А пока согласие Петена сотрудничать с победителем не побуждало население проявлять величие духа. Об этом свидетельствовало объявление, прибитое в августе 1940-го к дверям префектуры Ангулема: «Немецкие власти извещают, что доносы рассматриваться не будут из-за слишком большого их числа».
Мы достигли самого дна стыда.
Нет реки красивее, чем Дордонь у границ Перигора, — широкая, величественная, искрящаяся. Непонятно, почему она не получила статус крупной реки, которого заслуживает даже больше других. На ее плавных излучинах открываются пляжи с золотистой галькой. Летними днями река струится золотом, и однажды вечером ее «зеленая сладость», воспетая Ростаном, наполняет вас счастьем жить. Ее берега и холмы усеяны замками; некоторые вздымают средневековые башни, другие простирают классические фасады.
Замок Питре в Сен-Серен-де-Пра был большой U-образной постройкой с бесчисленными комнатами, два крыла XVIII века выступали на длинную тенистую террасу, обрамленную водой.
Правое крыло предназначалось для офицеров, которые остановились там на постой.
Левое крыло занимала хозяйка, г-жа Матиньон, дама в возрасте, с прекрасными манерами. Массовый исход привел к ней полдюжины молодых родственниц, одних — с детьми, других — со своим одиночеством.
Все обитатели дома встречались на террасе. Справа возились с младенцами, слева играли в карты.
Расквартированные в окрестностях товарищи заглядывали к нам в гости.
Именно там я подружился с Эймаром де Дампьером, элегантным капитаном, великолепным наездником, который во время боев продемонстрировал достойные восхищения мужество и хладнокровие. Он женился на девушке из семьи Гонто-Биронов. Уже много лет спустя я заинтересовался его сыном — исключительно талантливым писателем, который подписывался как Анри Кулонж.
Из Виши, где нашла пристанище ее семья, приехала моя жена Женевьева. Мы встретились, чтобы провести несколько дней в Бержераке. Я сразу же ей объявил, что стал другим человеком. Это была правда. Духовно я чувствовал себя совсем не таким, как прежде: более уверенным, но и более отрешенным; поэзия утратила в моих глазах былое значение; я сделал переоценку былых ценностей. Я изменился не только духовно, но и физически. Боли и недомогания общего характера, которым я был подвержен, исчезли.
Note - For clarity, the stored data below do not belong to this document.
-- ==== Sys2Proof/Machine/Protocol.lean ====
section
/-! DEFINITION. What the driver owes the block: spec/70_reset_and_hazards.md R113 to R118 (log 6); and how a driver reports
the block's faults in the source's classes: spec/60_exceptions.md R106. No rule of the block assumes any of it. -/

namespace Sys2Proof.Machine

/-- Where a driver that keeps its duties stands. -/
inductive DriverPhase where
  /-- After reset or `CLR`: a sequence may begin (70_reset_and_hazards.md R113). -/
  | fresh
  /-- Inside a sentence, its `PAD` not issued yet; `failed` when a `PUSH` of it was not answered `OK` (R114, R116). -/
  | sentence (failed : Bool)
  /-- Every sentence of the sequence so far was closed with `OK`: the next fragment or the reads may follow (R115). -/
  | closed
  /-- The reads of the message (R115). -/
  | reading
  /-- A sentence of the sequence failed: no reads, start again with `CLR` (R116). -/
  | lost
deriving DecidableEq, Repr

/-- The phase after a command and the status it was answered with, none where the command breaks a duty: framing (R114),
phases (R115, R117), an aborted sentence (R116). -/
def driverNext (ph : DriverPhase) (i : Instr) (st : Status) : Option DriverPhase :=
  match i with
  | .nop | .stat => some ph
  | .clr =>
    match ph with
    | .sentence _ => none
    | _ => some .fresh
  | .push _ =>
    match ph with
    | .fresh | .closed => some (.sentence (decide (st ≠ .ok)))
    | .sentence failed => some (.sentence (failed || decide (st ≠ .ok)))
    | .reading | .lost => none
  | .pad _ =>
    match ph with
    | .fresh | .closed => some (if st = .ok then .closed else .lost)
    | .sentence failed => some (if st = .ok ∧ failed = false then .closed else .lost)
    | .reading | .lost => none
  | .rdu _ _ | .rds _ _ =>
    match ph with
    | .closed | .reading => some .reading
    | _ => none

/-- The operand a driver gives `PAD`: the first character of the sentence's pad field, 0x00 where the field is empty
(30_encoding.md R54, 70_reset_and_hazards.md R114). -/
def padOperand (field : List Byte) : Byte := field.headD 0

/-- The status of the last response given. -/
def lastStatus (s : State) : Option Status := s.responses.getLast?.map Response.status

/-- The commands of a list, each allowed by the driver's duties given the statuses of the answers before it. The result
is the driver's phase and the state after them, none where a duty is broken. -/
def runDriver : List Instr → DriverPhase × State → Option (DriverPhase × State)
  | [], x => some x
  | i :: rest, (ph, s) =>
    match exec i s with
    | .next t =>
      match lastStatus t with
      | some st =>
        match driverNext ph i st with
        | some ph' => runDriver rest (ph', t)
        | none => none
      | none => none
    | .fault _ => none
    | .refused _ => none

/-- The command held stable (70_reset_and_hazards.md R118): while `cmd_valid` = 1 and `cmd_ready` = 0 the next edge
offers the same word. -/
def heldStable : List Edge → Port → Bool
  | e :: e' :: rest, p =>
    (!(e.cmdValid && !cmdReady e.rst p) || (e'.cmdValid && decide (e'.cmd = e.cmd)))
      && heldStable (e' :: rest) (nextPort e p)
  | _, _ => true

/-- How a driver folds a fault into the source's classes (60_exceptions.md R106). -/
inductive SourceClass where
  | bufferOverflow
  | malformedSentence
  /-- A defect of the driver itself. -/
  | driverDefect
deriving DecidableEq, Repr

/-- The source's class of a status (60_exceptions.md R106): none for `OK`, and none for `ABORTED`, of which R106 names no
counterpart. -/
def Status.sourceClass : Status → Option SourceClass
  | .ok => none
  | .aborted => none
  | .ovf => some .bufferOverflow
  | .badChar => some .malformedSentence
  | .rng => some .driverDefect
  | .ill => some .driverDefect

end Sys2Proof.Machine
end

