-- ==== Sys2Proof/Safety.lean ====
section
/-! DEFINITION. What a good state is and when two states look the same from outside: spec/10_state.md R17, R18,
spec/20_memory.md R31. -/

namespace Sys2Proof.Machine

/-- The invariant: the memory is in canonical form, lists only bytes that exist, and `len` is at most `CAP_BITS`
(10_state.md R10, R18; 20_memory.md R31). -/
abbrev State.inv (s : State) : Prop :=
  s.buf.wf ∧ (∀ c ∈ s.buf, c.1 < s.cfg.capBytes) ∧ s.len.toNat ≤ s.cfg.capBits

/-- Two states that differ at most in the cells at or above `len` (10_state.md R17). -/
structure SameContent (s t : State) : Prop where
  cfg : s.cfg = t.cfg
  len : s.len = t.len
  abort : s.abort = t.abort
  port : s.port = t.port
  events : s.events = t.events
  responses : s.responses = t.responses
  content : ∀ i, i < s.len.toNat → s.buf.bitAt i = t.buf.bitAt i

/-- The driver's phase agrees with the latch: `abort` is 1 exactly inside a sentence that has failed
(60_exceptions.md R95, R96; 70_reset_and_hazards.md R114). -/
def driverAgrees (ph : DriverPhase) (s : State) : Prop := s.abort = true ↔ ph = .sentence true

end Sys2Proof.Machine
end

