-- ==== Sys2Proof/Tests/Slice0.lean ====
section
/-! SUPPORT. Tests, their expected values taken from spec/95_test_vectors.md or worked out by hand from the rule named,
and witnesses: for each statement with hypotheses, a concrete case that meets them, at the boundary values. -/

namespace Sys2Proof.Tests
open Sys2Proof.Machine

/-- The next state of an outcome. -/
def after (o : Host.Outcome State Fault Refusal) : Option State :=
  match o with
  | .next t => some t
  | .fault _ => none
  | .refused _ => none

/-- A block of the default capacity with the given bytes, length and latch. -/
def block (buf : Memory) (len : BitCount) (abort : Bool) : State :=
  { State.reset with buf := buf, len := len, abort := abort }

/-- A block of capacity 16 (95_test_vectors.md P3). -/
def small (buf : Memory) (len : BitCount) (abort : Bool) : State :=
  { block buf len abort with cfg := ⟨1⟩ }

/-- Twelve 1 bits: the start state of 95_test_vectors.md section 2.3. -/
def twelveOnes : State := block [(0, 0xFF), (1, 0xF0)] 12 false

/-- The content of P2 after row 13: 31 bits, 0x7E041E5F. -/
def contentP2 : Memory := [(0, 0xFC), (1, 0x08), (2, 0x3C), (3, 0xBE)]

/-! ### What is well formed -/

theorem test_legalWord_refuses_reserved_opcode : legalWord 0x70000000 = false := by decide
theorem test_legalWord_refuses_reserved_bits_Z : legalWord 0x60000001 = false := by decide
theorem test_legalWord_refuses_reserved_bits_C : legalWord 0x20000131 = false := by decide
theorem test_legalWord_refuses_reserved_bits_R : legalWord 0x50200000 = false := by decide
theorem test_charCodeWf_refuses : charCodeWf 255 = true ∧ charCodeWf 256 = false := by decide
theorem test_offsetWf_refuses : offsetWf 65535 = true ∧ offsetWf 65536 = false := by decide
theorem test_widthWf_refuses : widthWf 63 = true ∧ widthWf 64 = false := by decide
theorem test_asmLine_wf_refuses :
    (AsmLine.push 256).wf = false ∧ (AsmLine.pad 256).wf = false ∧ (AsmLine.rdu 65536 1).wf = false ∧
    (AsmLine.rds 0 64).wf = false ∧ (AsmLine.pushs [0x31, 256]).wf = false ∧
    (AsmLine.field [0x31] 256).wf = false ∧ (AsmLine.fieldEmptyPad [300]).wf = false ∧
    (AsmLine.rd6 65536).wf = false := by decide
/-- 00_scope.md R6: the bounds of `CAP_BITS`, both ends and the multiple of 8. -/
theorem test_capacity_bounds :
    Config.ofBits 0 = none ∧ (Config.ofBits 8).map Config.capBits = some 8 ∧ Config.ofBits 2047 = none ∧
    (Config.ofBits 32768).map Config.capBits = some 32768 ∧ Config.ofBits 32776 = none ∧
    Config.default2048.capBits = 2048 := by decide
/-- The memory's canonical form refuses a listed zero and an order that does not rise. -/
theorem test_memory_wf_refuses :
    ¬ Memory.wf [(0, 0)] ∧ ¬ Memory.wf [(1, 1), (0, 1)] ∧ Memory.wf contentP2 := by decide

/-! ### Decoding: words of 95_test_vectors.md -/

theorem test_decode_nop : decodeTableWord 32 0x00000000 = some .nop := by decide
theorem test_decode_clr : decodeTableWord 32 0x10000000 = some .clr := by decide
theorem test_decode_stat : decodeTableWord 32 0x60000000 = some .stat := by decide
/-- V11. -/
theorem test_decode_push : decodeTableWord 32 0x20000057 = some (.push 0x57) := by decide
/-- V29. -/
theorem test_decode_pad : decodeTableWord 32 0x30000039 = some (.pad 0x39) := by decide
/-- P1, `RDU 8, 30`, and V59. -/
theorem test_decode_rdu : decodeTableWord 32 0x47800008 = some (.rdu 8 30) ∧
    decodeTableWord 32 0x4FC0FFFF = some (.rdu 65535 63) := by decide
/-- P1, `RDS 89, 27`. -/
theorem test_decode_rds : decodeTableWord 32 0x56C00059 = some (.rds 89 27) := by decide
/-- V51 to V58. -/
theorem test_decode_refuses :
    ∀ w ∈ ([0x00000001, 0x10000001, 0x20000131, 0x30008030, 0x40010000, 0x50200000, 0x60000001, 0x70000000,
      0x80000000, 0xF0000000, 0xFFFFFFFF] : List Nat), decodeTableWord 32 w = none := by decide
/-- P1 and P2: `RDS 61, 28`, `RDU 0, 15`, `PUSH 'K'`, `PAD '3'`. -/
theorem test_encode :
    encode (.rds 61 28) = 0x5700003D ∧ encode (.rdu 0 15) = 0x43C00000 ∧ encode (.push 0x4B) = 0x2000004B ∧
    encode (.pad 0x33) = 0x30000033 := by decide

/-! ### The armor table and the pad characters -/

/-- 30_encoding.md R52: the 64 characters in the order of their values. -/
theorem test_armor_table :
    (codes "0123456789:;<=>?@ABCDEFGHIJKLMNOPQRSTUVW`abcdefghijklmnopqrstuvw").map
      (fun c => (armor (BitVec.ofNat 8 c)).toNat) = List.range 64 := by decide
/-- V15a to V15g: none of these is in the alphabet. -/
theorem test_invalid_characters :
    ∀ c ∈ ([0x2F, 0x58, 0x5F, 0x78, 0x00, 0x20, 0x2A, 0x2C, 0x7F, 0x80, 0xB0, 0xFF] : List Nat),
      inAlphabet (BitVec.ofNat 8 c) = false := by decide
/-- V20, V29, V30, V31. -/
theorem test_pad_counts :
    padCount 0x30 = 0 ∧ padCount 0x39 = 9 ∧ padCount 0x00 = 0 ∧ padCount 0x2F = 0 ∧ padCount 0x3A = 0 := by decide
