-- ==== Sys2Proof/Machine/LinkLine.lean ====
section
/-! DEFINITION. The depot link's line and its own frames: receiving (R177, R178), sending (R183), supervision (R188 to
R190), acknowledgement (R167), authorisation replies (R130), the notice mask (R187) and LINK_RESET (R191). -/

namespace Sys2Proof.Machine

open Sys2Proof

/-! ### Receiving (R177 to R179) -/

/-- A good frame is offered to the receive buffer (R179). -/
def Link.offer (l : Link) (f : Frame) : Link :=
  if l.rxBuffer.length < Config.framePlaces then { l with rxBuffer := l.rxBuffer ++ [f] }
  else l.modCounters fun c => { c with overrun := satInc c.overrun }

/-- The receiver enters IDLE_WAIT, and what it held of a frame is dropped. -/
def Link.idleWait (l : Link) (now : Ms) : Link := { l with rx := .idleWait, rxBytes := [], rxLast := now }

/-- A frame being received is dropped and counted truncated, if there is one (R177). -/
def Link.truncate (l : Link) : Link :=
  match l.rx with
  | .inFrame => l.modCounters fun c => { c with truncated := satInc c.truncated }
  | _ => l

/-- A character inside a frame (R178). -/
def Link.inFrame (l : Link) (now : Ms) (bs : List Byte) : Link :=
  if bs.length = 2 ∧ 240 < field bs 1 1 then
    (l.modCounters fun c => { c with badLength := satInc c.badLength }).idleWait now
  else if 2 ≤ bs.length ∧ bs.length = frameLength bs then
    if frameGood bs then { l.offer (frameOf bs) with rx := .hunt, rxBytes := [], rxLast := now }
    else (l.modCounters fun c => { c with badCrc := satInc c.badCrc }).idleWait now
  else { l with rxBytes := bs, rxLast := now }

/-- A character arrives at the receiver (R178); a link reset under way ignores it (R191). -/
def Link.receive (l : Link) (now : Ms) (c : Byte) : Link :=
  if l.resetStage = .none then
    match l.rx with
    | .idleWait => { l with rxLast := now }
    | .hunt =>
      if c = startByte then { l with rx := .inFrame, rxBytes := [c], rxLast := now } else l.idleWait now
    | .inFrame => l.inFrame now (l.rxBytes ++ [c])
  else l

/-- FRAME_RECEIVED: the characters of a frame, one behind the other (R178). -/
def execFrameReceived (bytes : List Byte) (s : State) : Out :=
  let now := s.now
  .next (s.modLink fun l => bytes.foldl (fun l c => l.receive now c) l)

/-- CHARACTER_RECEIVED: a single character (R178). -/
def execCharacterReceived (char : Byte) (s : State) : Out :=
  let now := s.now
  .next (s.modLink fun l => l.receive now char)

/-- CHARACTER_WITHOUT_STOP_BIT (R177). -/
def execCharacterWithoutStopBit (s : State) : Out :=
  let now := s.now
  .next (s.modLink fun l => if l.resetStage = .none then (l.truncate).idleWait now else l)

/-- IDLE_GAP_EXPIRY: 2 ms without a character in IDLE_WAIT (R178). -/
def execIdleGapExpiry (s : State) : Out :=
  .next (if s.link.rx = .idleWait ∧ s.link.resetStage = .none ∧ s.passed s.link.rxLast Config.lineQuiet then
    s.modLink fun l => { l with rx := .hunt }
  else s)

/-- FRAME_GAP_EXPIRY: 2 ms without a character inside a frame (R178). -/
def execFrameGapExpiry (s : State) : Out :=
  .next (if s.link.rx = .inFrame ∧ s.link.resetStage = .none ∧ s.passed s.link.rxLast Config.lineQuiet then
    s.modLink fun l => { l.truncate with rx := .hunt, rxBytes := [] }
  else s)

/-! ### Sending (R183) -/

/-- The frame sent leaves its source, if that still holds it (R183). -/
def Link.sent (l : Link) : Link :=
  match l.sending with
  | some ⟨.reply, true⟩ => { l with sending := none, replies := l.replies.drop 1 }
  | some ⟨.message, true⟩ => Link.drain { l with sending := none, messages := l.messages.drop 1 }
  | some ⟨.record, true⟩ => { l with sending := none, record := none }
  | _ => { l with sending := none }

/-- What follows the REPLY just sent (R177, R191). -/
def Link.afterSent (l : Link) : AfterReply :=
  match l.sending, l.replies with
  | some ⟨.reply, true⟩, r :: _ => r.after
  | _, _ => .nothing

/-- A new depot link rate takes effect (R177). -/
def Link.changeRate (l : Link) (rate : Nat) (now : Ms) : Link := { (l.truncate).idleWait now with rate := rate }

/-- What a REPLY sent whole leads to. -/
def afterReply (a : AfterReply) (s : State) : State :=
  match a with
  | .nothing => s
  | .changeRate rate =>
    let now := s.now
    s.modLink (·.changeRate rate now)
  | .linkReset => linkResetRun s

/-- FRAME_SENT: the frame leaves its source, and the next source is served (R183). -/
def execFrameSent (s : State) : Out :=
  done s (match s.link.sending with
  | some _ => (forwardNext (afterReply s.link.afterSent (s.modLink Link.sent))).modLink Link.kick
  | none => s)

/-! ### Supervision (R188 to R190) -/

/-- SUPERVISION_EXPIRY: the limit has passed since the last start or restart (R189). -/
def execSupervisionExpiry (s : State) : Out :=
  done s (match s.link.timer with
  | some (start, limit) => if s.passed start limit then linkOffline s else s
  | none => s)

/-- A heartbeat of a phase (R188). -/
def heartbeat (phase : Bool) (s : State) : State :=
  if s.link.lastPhase = some phase then
    s.modLink (·.modCounters fun c => { c with samePhase := satInc c.samePhase })
  else
    let s := s.modLink fun l => { l with lastPhase := some phase }
    if s.online then
      let now := s.now
      let limit := s.supervisionLimit
      s.modLink fun l => { l with timer := some (now, limit) }
    else linkOnline s

/-- HEARTBEAT (R180, R188). -/
def execHeartbeat (s : State) : Out :=
  done s (takeFrame (Frame.is kHeartbeat) (fun f s =>
    match f.body with
    | [p] => if p.toNat ≤ 1 then heartbeat (p.toNat == 1) s else formatError s
    | _ => formatError s) s)

/-! ### ACK and AUTH_REPLY -/

/-- An acknowledgement of sequence q (R167). -/
def Journal.ack (j : Journal) (forward q : Nat) : Journal :=
  if q ≤ j.acked then j
  else if q ≤ forward then { j with acked := q }
  else { j with acked := forward, ackClamp := satInc j.ackClamp }

/-- ACK (R167, R180). -/
def execAck (s : State) : Out :=
  done s (takeFrame (Frame.is kAck) (fun f s =>
    if f.body.length = 4 then s.modJournal (·.ack s.link.forward (beNat f.body)) else formatError s) s)

/-- A reply to an authorisation request (R130). -/
def authReply (ref : BitVec 16) (denied : Bool) (authRef : BitVec 32) (s : State) : State :=
  match s.waitOf ref with
  | some b => if denied then authFailed .authDenied b s else authGranted authRef b s
  | none => notify (.lateAuth ref denied) (s.modCard fun c => { c with lateReplies := satInc c.lateReplies })

/-- AUTH_REPLY (R130, R180). -/
def execAuthReply (s : State) : Out :=
  done s (takeFrame (Frame.is kAuthReply) (fun f s =>
    if f.body.length = 7 ∧ field f.body 2 1 ≤ 1 then
      authReply (BitVec.ofNat 16 (field f.body 0 2)) (field f.body 2 1 == 1) (BitVec.ofNat 32 (field f.body 3 4)) s
    else formatError s) s)

/-! ### BAD_KIND, NOTICE_MASK and LINK_RESET -/

/-- BAD_KIND: a kind code that names no downstream kind (R180). -/
def execBadKind (s : State) : Out :=
  .next (answerFrame (fun f => !downKinds.contains f.kind.toNat) (fun _ s => refusal .badKind s) s)

/-- NOTICE_MASK: the set becomes the notice mask (R187). -/
def execNoticeMask (s : State) : Out :=
  .next (answerFrame (Frame.is kNoticeMask) (ofLength 2 fun body s =>
    accept (s.modLink fun l => { l with noticeMask := BitVec.ofNat 13 (beNat body) })) s)

/-- LINK_RESET: the frames behind it are discarded, and the receiver ignores the line until the reset has ended
(R191). -/
def execLinkReset (s : State) : Out :=
  .next (answerFrame (Frame.is kLinkReset) (ofLength 0 fun _ s =>
    ⟨s.modLink fun l => { l with rxBuffer := [], resetStage := .replyPlaced }, .accepted, [], .linkReset⟩) s)

end Sys2Proof.Machine
end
Я сбросил с себя отрочество.
Впервые я почувствовал разницу в возрасте, которая разделяла нас с Женьевьевой; будущее казалось мне не таким определенным, не таким надежным.
И я не слишком сожалел, что она уехала так скоро, чтобы продолжать заботиться о своих родителях.
К концу июля эскадрон перешел под командование нового командира, капитана Шезеля, и 15 августа ветхий поезд, вагоны которого, даже вагон-салон, зарезервированный для офицеров, были построены еще до Первой мировой войны, увез нас на очень малой скорости в Тарб, к гусарским казармам.
Я всегда искал подходящий порядок в человеческих делах, так же как всегда нуждался в некоей упорядоченности своего жилища и украшении своего существования.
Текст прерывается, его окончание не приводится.